» **WORK INSTRUCTION**: Retype only the lines at the head of the records, first through the one with "def Obligations.AccumulatorMoves : Prop", exactly as written.
┄┄┄┄┄┄┄┄┄┄┄┄┄┄┄┄┄┄┄┄
/-- R146, R149: MREL empties the reuse latch; MACC's forms write a zeroed tile that keeps its row states, a wholly zeroed one,
a copy, a tile's elements or row states as a long-latency result, and elements or row states from vector registers; its
declaration sets a convergence register that no lane has signed. Operands are read at the issue. -/
def Obligations.AccumulatorMoves : Prop :=
  ∀ (g : Guard) (la : Fin 16) (d a : Fin 8) (v : Fin 192) (b : Src) (n : Fin 4) (s : State),
    let c := s.ctx g
    let free := fun (us : List Use) (l : List Nat) => (s.begun us).accHeld c.id l none = false
    (let u : Info := { g := g, cls := .x, noHandler := true, path := some .mx }
     u.executes s = true → Completes (.mrel g) u s fun _ q => q.modMyGroup fun y => { y with c.latch := none }) ∧
    (let u := accInfo g la [.acc d]
     let r := s.begun u.uses
     u.executes s = true → free u.uses [d.val] →
      Completes (.maccZero g la d) u s (fun c q => q.accLater c la [(d.val, { r.myGroup.image d.val with e := [] })] 0) ∧
      Completes (.maccInit g la d) u s (fun c q => q.accLater c la [(d.val, ⟨[], [], [], []⟩)] 0)) ∧
    (let u := accInfo g la [.acc d, .acc a]
     let r := s.begun u.uses
     u.executes s = true → free u.uses [d.val, a.val] →
      Completes (.maccMov g la d a) u s fun c q => q.accLater c la [(d.val, r.myGroup.image a.val)] 0) ∧
    (let u := accInfo g la [.dst (.v v) 8, .acc a, u1 b]
     let r := s.begun u.uses
     u.executes s = true → free u.uses [a.val] →
      Completes (.maccRd g la v a b) u s fun c q =>
        q.longLat c la (.v v) 8 (fun k i => r.myGroup.acc a.val (2 * i + k / 4) (r.maccCol b i + k % 4)) 0) ∧
    (let u := accInfo g la [.dst (.v v) 6, .acc a]
     let r := s.begun u.uses
     u.executes s = true → free u.uses [a.val] →
      Completes (.maccRdst g la v a) u s fun c q =>
        q.longLat c la (.v v) 6 (fun k i => r.myGroup.rowWord a.val (2 * i + k / 3) (k % 3)) 0) ∧
    (let u := accInfo g la [.acc d, .src (.v v) 8, u1 b]
     let r := s.begun u.uses
     u.executes s = true → free u.uses [d.val] →
      Completes (.maccWr g la d v b) u s fun c q => q.accLater c la [(d.val,
        (maskLanes c.ex).foldl (fun x i => (List.range 8).foldl (fun (x : AccImage) k =>
          x.setE (2 * i + k / 4) (r.maccCol b i + k % 4) (s.here.vec (v.val + k) i)) x) (r.myGroup.image d.val))] 0) ∧
    (let u := accInfo g la [.acc d, .src (.v v) 6]
     let r := s.begun u.uses
     let w := fun i k => s.here.vec (v.val + k) i
     u.executes s = true → free u.uses [d.val] →
      Completes (.maccWrst g la d v) u s fun c q => q.accLater c la [(d.val,
        (maskLanes c.ex).foldl (fun (x : AccImage) i =>
          (x.setRow (2 * i) (w i 0) (w i 1) (w i 2)).setRow (2 * i + 1) (w i 3) (w i 4) (w i 5)) (r.myGroup.image d.val))] 0) ∧
    (let u := accInfo g la []
     let r := s.begun u.uses
     u.executes s = true →
      (r.myGroup.signed n.val = 0 → Completes (.maccDecl g la n) u s fun c q =>
        q.modMyGroup fun y => (y.setDecl n.val c.ex).setSigned n.val 0) ∧
      (r.myGroup.signed n.val ≠ 0 → exec (.maccDecl g la n) s = .next (s.trapHere ⟨4, 0, c.pc, c.ex⟩)))

/-- R152-R155: SMAX, SEXP and SMERGE map the rows of two whole tiles, with the OR of their flags; CRED sends a tile of a
cluster member to the reduction unit through the lehr and counts the group's reduction. That the count begins at the team's joining of
its cluster is the model's choice (log 48). -/
def Obligations.RowTriples : Prop :=
  ∀ (g : Guard) (la : Fin 16) (d a : Fin 8) (s : State),
    let c := s.ctx g
    (let u := accInfo g la [.acc d, .acc a]
     let r := s.begun u.uses
     let rows := fun (f : TRow → TRow → TRow × Flags) =>
      ((r.myGroup.tile d.val).zip (r.myGroup.tile a.val)).map fun p => f p.1 p.2
     let folds := fun (f : TRow → TRow → TRow × Flags) (q : State) =>
      q.accLater c la [(d.val, Tile.image ((rows f).map (·.1)))] ((rows f).foldl (fun fl p => fl ||| p.2) 0)
     u.executes s = true → r.accHeld c.id [d.val, a.val] none = false →
      Completes (.smax g la d a) u s (fun _ q => folds smaxRow q) ∧
      Completes (.smerge g la d a) u s (fun _ q => folds smergeRow q) ∧
      Completes (.sexp g la none d a) u s (fun c q =>
        let x := ((r.myGroup.tile d.val).zip (r.myGroup.tile a.val)).map fun p => sexpRow none p.1 p.2
        q.accLater c la [(d.val, Tile.image (x.map (·.1))), (a.val, Tile.image (x.map (·.2.1)))]
          (x.foldl (fun fl p => fl ||| p.2.2) 0)) ∧
      ∀ (tid : BitVec 12) (e : Tensor) (t : State), Claims.entry c tid.toNat r e t → e.etype = 0 → e.blk = 0 →
        t.accHeld c.id [d.val, a.val] none = false →
        Completes (.sexp g la (some tid) d a) u s (fun c _ =>
          let x := ((t.myGroup.tile d.val).zip (t.myGroup.tile a.val)).map fun p => sexpRow (some (NFmt.of e.nfd)) p.1 p.2
          t.accLater c la [(d.val, Tile.image (x.map (·.1))), (a.val, Tile.image (x.map (·.2.1)))]
            (x.foldl (fun fl p => fl ||| p.2.2) 0))) ∧
    (let u : Info := { g := g, uses := [.acc d], cls := .x, la := some la, noHandler := true, noCallee := true, noDmr := true,
                       path := some .cl }
     let r := s.begun u.uses
     let n := SMap.get 0 r.myTeam.credCount c.id.grp + 1
     u.executes s = true → r.accHeld c.id [d.val] none = false → r.clusterOf c.id.team ≠ none →
     (∀ p ∈ r.here.pend, p.cred = none) → r.lehrTakes r.myCore c.id.team 1 = true →
      Completes (.cred g la d) u s fun c q =>
        let q' := ((q.fresh).2.modHere fun st =>
          { st with pend := st.pend ++ [⟨r.nextId, [], [accRegKey d.val], startLa c.iss la, some c.pc, none⟩] }).modMyTeam
            fun y => { y with credCount := SMap.set 0 y.credCount c.id.grp n }
        (q'.enterLehr q'.myCore c.id.team c.id.grp c.id.x q'.time
          (.cred (benchKey q'.myCore) c.id.team c.id.grp n)).askCkpt c.id.team)

/-! ## Engines and key-value space (11, 13) -/

/-- R256-R258, R268: CPY queues one command of a 32-byte transfer per executing lane and counts its bytes under its tag;
CPWAIT passes once what was issued under its tag has landed; CPST reads a tag's or a ticket's status. -/
def Obligations.CopyEngine : Prop :=
  ∀ (g : Guard) (la : Fin 16) (tag : Fin 8) (d : Dst) (a b e : Src) (s : State),
    let c := s.ctx g
    (let u := engInfo g [u2 a, u1 b, u1 e]
     let r := s.begun u.uses
     let adr := r.srcPair a
     let x := fun i => (r.src b i).toNat
     let v := fun i => (r.src e i).toNat
     let ls := maskLanes c.ex
     let counts := fun (q : State) =>
      q.setTagAt c.id.team c.id.grp r.myGroup.depth tag.val
        { r.tagAt c.id.team c.id.grp r.myGroup.depth tag.val with
          issued := (r.tagAt c.id.team c.id.grp r.myGroup.depth tag.val).issued + BitVec.ofNat 32 (32 * ls.length) }
     u.executes s = true → Claims.passes (cpyCheck c r.myTeam.spadSize adr x v) → r.queueRoom r.myCore 1 = true →
      (Completes (.cpy g false tag a b e) u s fun c q =>
        (counts q).addCmd c (.cpyGs tag.val (ls.map fun i => (i, adr i, x i, v i))) 0 none ls.length 32
          (creditOf (ls.map fun i => [(x i, 32)]))) ∧
      ((∀ i ∈ ls, r.presentRange c.id.team (x i) (v i) = true) →
        Completes (.cpy g true tag a b e) u s fun c q =>
          (counts q).addCmd c (.cpySg tag.val (ls.map fun i =>
            (i, adr i, (r.padSpan c.id.team (x i) (v i)).1, (r.padSpan c.id.team (x i) (v i)).2))) 0 none ls.length 32 [])) ∧
    (let u : Info := { g := g, noCalleeSp := true }
     let r := s.begun u.uses
     let y := r.tagAt c.id.team c.id.grp r.myGroup.depth tag.val
     u.executes s = true →
     (∀ i ∈ maskLanes c.ex, (y.landed - (SMap.get none r.here.cpwait i).getD y.issued).toNat < 2 ^ 31) → y.err = false →
      Completes (.cpwait g tag) u s fun c q => q.modHere fun st =>
        { st with cpwait := (maskLanes c.ex).foldl (fun m i => SMap.set none m i none) st.cpwait }) ∧
    (let u : Info := { g := g, uses := [.dst d 4], la := some la, noCalleeSp := true }
     let r := s.begun u.uses
     let dep := r.myGroup.depth
     u.executes s = true → Completes (.cpstBt g la tag d) u s fun c q => q.longLat c la d 4
      (fun k _ => tagWord (r.tagAt c.id.team c.id.grp dep tag.val) (r.tagSusp c.id.team c.id.grp dep tag.val) k) 0) ∧
    (let u : Info := { g := g, uses := [.dst d 4, u1 a], la := some la, noCalleeSp := true }
     let r := s.begun u.uses
     u.executes s = true → Completes (.cpstTkt g la d a) u s fun c q =>
      q.longLat c la d 4 (fun k i => ticketWord (r.ticket c.id.team (r.src a i).toNat) k) 0)

/-- R249, R250, R259-R267: KICK takes a ticket for every record of its list, once the destination entries of its tiles can be read (log 22), GTHR, EMB and KVFILL one, each queueing its
commands after its checks and writing its first ticket to D; a count of zero does nothing. -/
def Obligations.EngineCommands : Prop :=
  ∀ (g : Guard) (d : Dst) (a b e : Src) (tid : BitVec 12) (s t : State) (f : Tensor),
    let c := s.ctx g
    let i := low c.ex
    let one := fun (q : State) (kind : CmdKind) (sb units bytes : Nat) (spans : List (List (Nat × Nat))) =>
      ((q.takeTicket c.id.team).2.addCmd c kind (q.takeTicket c.id.team).1 (some sb) units bytes (creditOf spans)).setDst d c.ex
        fun _ => BitVec.ofNat 32 (q.takeTicket c.id.team).1
    (let u := engInfo g [d1 d, u1 a, u1 e]
     let r := s.begun u.uses
     let x := (r.src a i).toNat
     let n := (r.src e i).toNat
     let recs := (List.range n).map fun k => r.spadNat c.id.team (x + 64 * k) 64
     u.executes s = true →
      (n = 0 → Completes (.kick g d a e) u s fun _ q => q) ∧
      (0 < n → n ≤ 64 → x % 64 = 0 → x + 64 * n ≤ r.myTeam.spadSize → r.presentRange c.id.team x (64 * n) = true →
       (∀ y ∈ recs, recOk r.myTeam.spadSize y = true) → r.queueRoom r.myCore n = true → r.missingEntries c recs = [] →
        Completes (.kick g d a e) u s fun c q => (q.kickAll c recs).setDst d c.ex fun _ => r.myTeam.st.tickets)) ∧
    (let u := engInfo g [d1 d, u1 a, u1 b, u2 e]
     let r := s.begun u.uses
     let x := (r.src a i).toNat
     let y := (r.src b i).toNat
     let n := ((r.srcPair e i).setWidth 32).toNat
     let sb := ((r.srcPair e i).extractLsb' 32 32).toNat
     let ds := round16 f.rowBytes
     let w := f.scaleBytes
     u.executes s = true →
      (n = 0 → Completes (.gthr g d a b e tid) u s fun _ q => q) ∧
      (0 < n → Claims.entry c tid.toNat r f t → f.space ≤ 1 → f.layout = 0 →
       Claims.passes (extentCheck c t.myTeam.spadSize [(x, 4), (y, 16), (sb, 16)]
        [(x, 4 * n), (y, n * (ds + w)), (sb, 16)]) → t.queueRoom t.myCore 1 = true →
        Completes (.gthr g d a b e tid) u s fun _ _ => one t (.gather x y n f) sb n (ds + w)
          ((List.range n).map fun j => [(y + j * ds, ds), (y + n * ds + j * w, w)]))) ∧
    (let u := engInfo g [d1 d, u1 a]
     let r := s.begun u.uses
     u.executes s = true → Claims.entry c tid.toNat r f t → f.space = 0 → f.layout = 0 → f.etype ≤ 6 →
      let x := (t.src a i).toNat
      let w := t.spadNat c.id.team x 64
      Claims.passes (extentCheck c t.myTeam.spadSize [(x, 64)] [(x, 64)]) → t.presentRange c.id.team x 64 = true →
      embReserved w = false →
      Claims.passes (extentCheck c t.myTeam.spadSize [(embIdx w, 4), (embDst w, 16), (embSb w, 16)] (embExtents f w)) →
      t.queueRoom t.myCore 1 = true →
        Completes (.emb g d a tid) u s fun _ _ => one t (.emb tid.toNat f w [] [] [] [] false) (embSb w) (embNb w)
          (pooledBytes f) ((List.range (embNb w)).map fun j => [(embDst w + j * pooledBytes f, pooledBytes f)])) ∧
    (let u := engInfo g [d1 d, u1 a, u1 b, u1 e]
     let r := s.begun u.uses
     u.executes s = true → Claims.entry c tid.toNat r f t → f.space = 2 → 64 ≤ f.rows → t.myGroup.c.kvroot ≠ 0 →
      let x := (t.src a i).toNat
      let y := (t.src b i).toNat
      let sb := (t.src e i).toNat
      let raw := t.readNat 0 t.myGroup.c.kvroot.toNat 64
      ∀ k, KvDesc.ofNat raw = some k →
      k.hasSeq (kvCoord (field f.base 0 20) (field f.base 20 8) (field f.base 28 8) (field f.base 36 1) (x % 2 ^ 24) 0) = true →
      x + 64 ≤ 2 ^ 24 →
      Claims.passes (extentCheck c t.myTeam.spadSize [(y, 16), (sb, 16)] [(y, 64 * round16 k.rowb), (sb, 16)]) →
      t.queueRoom t.myCore 1 = true →
        Completes (.kvfill g d a b e tid) u s fun _ _ =>
          one t (.kvfill (field f.base 0 20) (field f.base 20 8) (field f.base 28 8) (field f.base 36 1) x y raw) sb 64
            (round16 k.rowb) ((List.range 64).map fun j => [(y + j * round16 k.rowb, round16 k.rowb)]))

/-- R306-R308: KVMAP, KVFORK and KVDROP, once their release is complete and what they recall has room to leave, act lane by lane in ascending order and give their
four result words to D later; their results enter the journal. -/
def Obligations.KeyValueManagement : Prop :=
  ∀ (g : Guard) (la : Fin 16) (d : Fin 192) (a b : Src) (s : State), s.plain = true →
    let c := s.ctx g
    let acts := fun (i : Instr) (o : KvOp) (b : Src) (u : Info) =>
      let r := s.begun u.uses
      let ls := (maskLanes c.ex).map fun i => (i, r.srcPair a i, r.srcPair b i)
      let t := r.clearRel c.id c.ex
      let q := t.kvLanes o r.myGroup.c.kvroot ls
      u.executes s = true → Claims.released c r (fun dt x => x.allReleased c.id dt) →
      (∀ j ∈ (s.team c.id.team).replay, j.grp ≠ c.id.grp ∨ j.x ≠ c.id.x) → t.recallTakes c.id.team (t.recalledBy q.2) = true →
        let j : JRec := ⟨q.2.nextId, c.id.grp, c.id.x, t.time, o.code,
          ls.map fun l => (l.1, l.2.1, l.2.2, (((q.1.find? fun p => p.1 == l.1).map (·.2)).getD [])), []⟩
        Completes i u s fun c _ =>
          ((q.2.fresh.2.modMyTeam fun y => { y with journal := y.journal ++ [j] }).feedTrailer c.id.team c.id.grp
            fun _ => .words 0 q.1).kvResult c la (.v d) q.1 t.nextId
    acts (.kvmap g la d a b) .map b { g := g, uses := [.dst (.v d) 4, u2 a, u2 b], cls := .a, la := some la, level := 1 } ∧
    acts (.kvfork g la d a b) .fork b { g := g, uses := [.dst (.v d) 4, u2 a, u2 b], cls := .a, la := some la, level := 1 } ∧
    acts (.kvdrop g la d a) .drop .z { g := g, uses := [.dst (.v d) 4, u2 a], cls := .a, la := some la, level := 1 }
┄┄┄┄┄┄┄┄┄┄┄┄┄┄┄┄┄┄┄┄
» **THE COMPLETED TASK**:
/-- R146, R149: MREL empties the reuse latch; MACC's forms write a zeroed tile that keeps its row states, a wholly zeroed one,
a copy, a tile's elements or row states as a long-latency result, and elements or row states from vector registers; its
declaration sets a convergence register that no lane has signed. Operands are read at the issue. -/
def Obligations.AccumulatorMoves : Prop :=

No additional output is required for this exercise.